在c中的snprintf中使用const char数组

Question

I'm very new comer to C. I've this type of code and when I tried to execute it this warning message showed up "passing argument 1 of 'snprintf' discards 'const' qualifier from pointer target type" and nothing happened.

What I did wrong? Thank you

#include <stdio.h>
#include <stdlib.h>
#include <string.h>

int main()
{
  int i;
  const char *msg[3] = {"Hello", "Good Morning", "Hello World"};
  const char *strings[];


  for(i=0; i<3; i++)
  snprintf(strings[i], 20, "%s %d", msg[i], i);

  for(i=0; i<3; i++)
  printf("strings[%d]: %s\n", i, strings[i]);

  return 0;
}

Answer 1

snprintf(strings[i], 20, "%s %d", msg[i], i);

that tries to write into strings[i] . Since it's been declared as constant, compiler just refuses to do that because it violates the contract.

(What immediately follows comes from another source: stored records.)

-- ==== Sys2Proof/Machine/Assembler.lean ====
section
/-! DEFINITION. The assembler and the binary loader of `configure` (spec/30_encoding.md R101 to R106,
spec/70_reset_and_hazards.md R250): a source text becomes a list of words or is rejected by name. -/

namespace Sys2Proof.Machine

/-- Why a source is rejected (R101, R250). -/
inductive AsmError where
  /-- The line is not a line number and a mnemonic. -/
  | unparsedLine
  /-- The line number is not the running count of non-blank lines (R102). -/
  | wrongLineNumber
  /-- No alias and no canonical mnemonic (R107). -/
  | unknownMnemonic
  /-- Something after the third operand (R101). -/
  | trailingGarbage
  /-- An operand token that is neither a register nor a number. -/
  | unparsedOperand
  /-- An operand absent where the definition requires one (R101). -/
  | missingOperand
  /-- An operand present where the definition expects none (R101). -/
  | unexpectedOperand
  /-- An operand whose class its slot does not accept (R104). -/
  | operandClass
  /-- Binary mode: a line that is not exactly 16 binary digits after stripping (R100). -/
  | notAWord
  /-- More than 256 words (R250, D15). -/
  | programTooLong
  deriving DecidableEq, Repr

/-- The operand a slot takes from the operands of the line: its value (0 for an absent slot) and the operands left. -/
def fillSlot (slot : Slot) (operands : List Operand) : Except AsmError (Int × List Operand) :=
  if slot = .absent then .ok (0, operands)
  else
    match operands with
    | [] => .error .missingOperand
    | o :: rest => if slotAccepts slot o.tokenClass then .ok (o.value, rest) else .error .operandClass

/-- A slot's value as a register number. -/
def slotRegister (v : Int) : Reg := ⟨v.toNat % 16, Nat.mod_lt _ (by decide)⟩

/-- The value of the definition's numeric slot among the values of its slots (R82, R83). -/
def slotNumber (d : InstrDef) (a b c : Int) : Int :=
  if d.slot1.numeric then a else if d.slot2.numeric then b else c

/-- The word of a definition with the operands of a line, in the order of its present slots (R94, R101, R105, R106). -/
def assembleOperands (d : InstrDef) (operands : List Operand) : Except AsmError Word :=
  match fillSlot d.slot1 operands with
  | .error e => .error e
  | .ok (a, rest1) =>
    match fillSlot d.slot2 rest1 with
    | .error e => .error e
    | .ok (b, rest2) =>
      match fillSlot d.slot3 rest2 with
      | .error e => .error e
      | .ok (c, rest3) =>
        match rest3 with
        | [] => .ok (encodeWith d (slotRegister a) (slotRegister b) (slotRegister c) (slotNumber d a b c))
        | _ :: _ => .error .unexpectedOperand

/-- The operand tokens of a line. -/
def parseOperands : List (List Char) → Except AsmError (List Operand)
  | [] => .ok []
  | t :: ts =>
    match parseOperand t with
    | none => .error .unparsedOperand
    | some o =>
      match parseOperands ts with
      | .error e => .error e
      | .ok os => .ok (o :: os)

/-- One line, its tokens given, as the line of number `k` (R101, R102, R105). -/
def assembleLine (k : Nat) (tokens : List (List Char)) : Except AsmError Word :=
  match tokens with
  | number :: name :: rest =>
    match parseNat number with
    | none => .error .unparsedLine
    | some n =>
      if n ≠ k then .error .wrongLineNumber
      else
        match lookupMnemonic name with
        | none => .error .unknownMnemonic
        | some m =>
          if 3 < rest.length then .error .trailingGarbage
          else
            match parseOperands rest with
            | .error e => .error e
            | .ok operands => assembleOperands (defOf m) operands
  | _ => .error .unparsedLine

/-- The lines from number `k` on; one rejected line rejects the whole program (R101). -/
def assembleLines : Nat → List (List (List Char)) → Except AsmError (List Word)
  | _, [] => .ok []
  | k, tokens :: lines =>
    match assembleLine k tokens with
    | .error e => .error e
    | .ok w =>
      match assembleLines (k + 1) lines with
      | .error e => .error e
      | .ok ws => .ok (w :: ws)

/-- Text mode: the non-blank, comment-stripped lines, assembled (R101, R250). -/
def assembleText (source : List Char) : Except AsmError (List Word) :=
  assembleLines 0 (((sourceLines source).map (fun l => tokensOf (stripComment l))).filter (fun ts => !ts.isEmpty))

/-- The words of binary lines (R100, R250). -/
def binaryWords : List (List Char) → Except AsmError (List Word)
  | [] => .ok []
  | l :: ls =>
    match parseBinaryWord l with
    | none => .error .notAWord
    | some w =>
      match binaryWords ls with
      | .error e => .error e
      | .ok ws => .ok (w :: ws)

/-- Binary mode: each non-blank line is one word, whether or not it decodes (R100, R250, D28). -/
def loadBinary (source : List Char) : Except AsmError (List Word) :=
  binaryWords ((sourceLines source).filter (fun l => l.any (fun c => !isSpace c)))

/-- The program of a `configure`: the words of its source, at most 256 of them, or the reason it is rejected
(R250, D15). -/
def programOf (mode : ConfigMode) (source : List Char) : Except AsmError (List Word) :=
  match (match mode with
    | .text => assembleText source
    | .binary => loadBinary source) with
  | .error e => .error e
  | .ok ws => if Config.memWords < ws.length then .error .programTooLong else .ok ws

end Sys2Proof.Machine
end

But here, it's even more serious: strings[i] doesn't have any allocated memory for the strings or even the pointers (!), so removing the const qualifier would result in undefined behaviour when running your program.

Answer 2

You need to allocate space for each string you want to print, like this

char *strings[3];
for (i = 0; i < 3 ; ++i) {
    size_t length = snprintf(NULL, 0, "%s %d", msg[i], i);
    strings[i] = malloc(length + 1);
    if (string[i] != NULL) {
        snprintf(strings[i], length, "%s %d", msg[i], i);
    }
}

for (i = 0; i < 3 ; ++i) {
    if (string[i] != NULL) {
        printf("string[%d]: %s\n", i, strings[i]);
    }
}

In the first part, we allocate 3 poitners on the stack. And then, for every string we first compute the length, and then snprintf() into the successfuly allocated memory.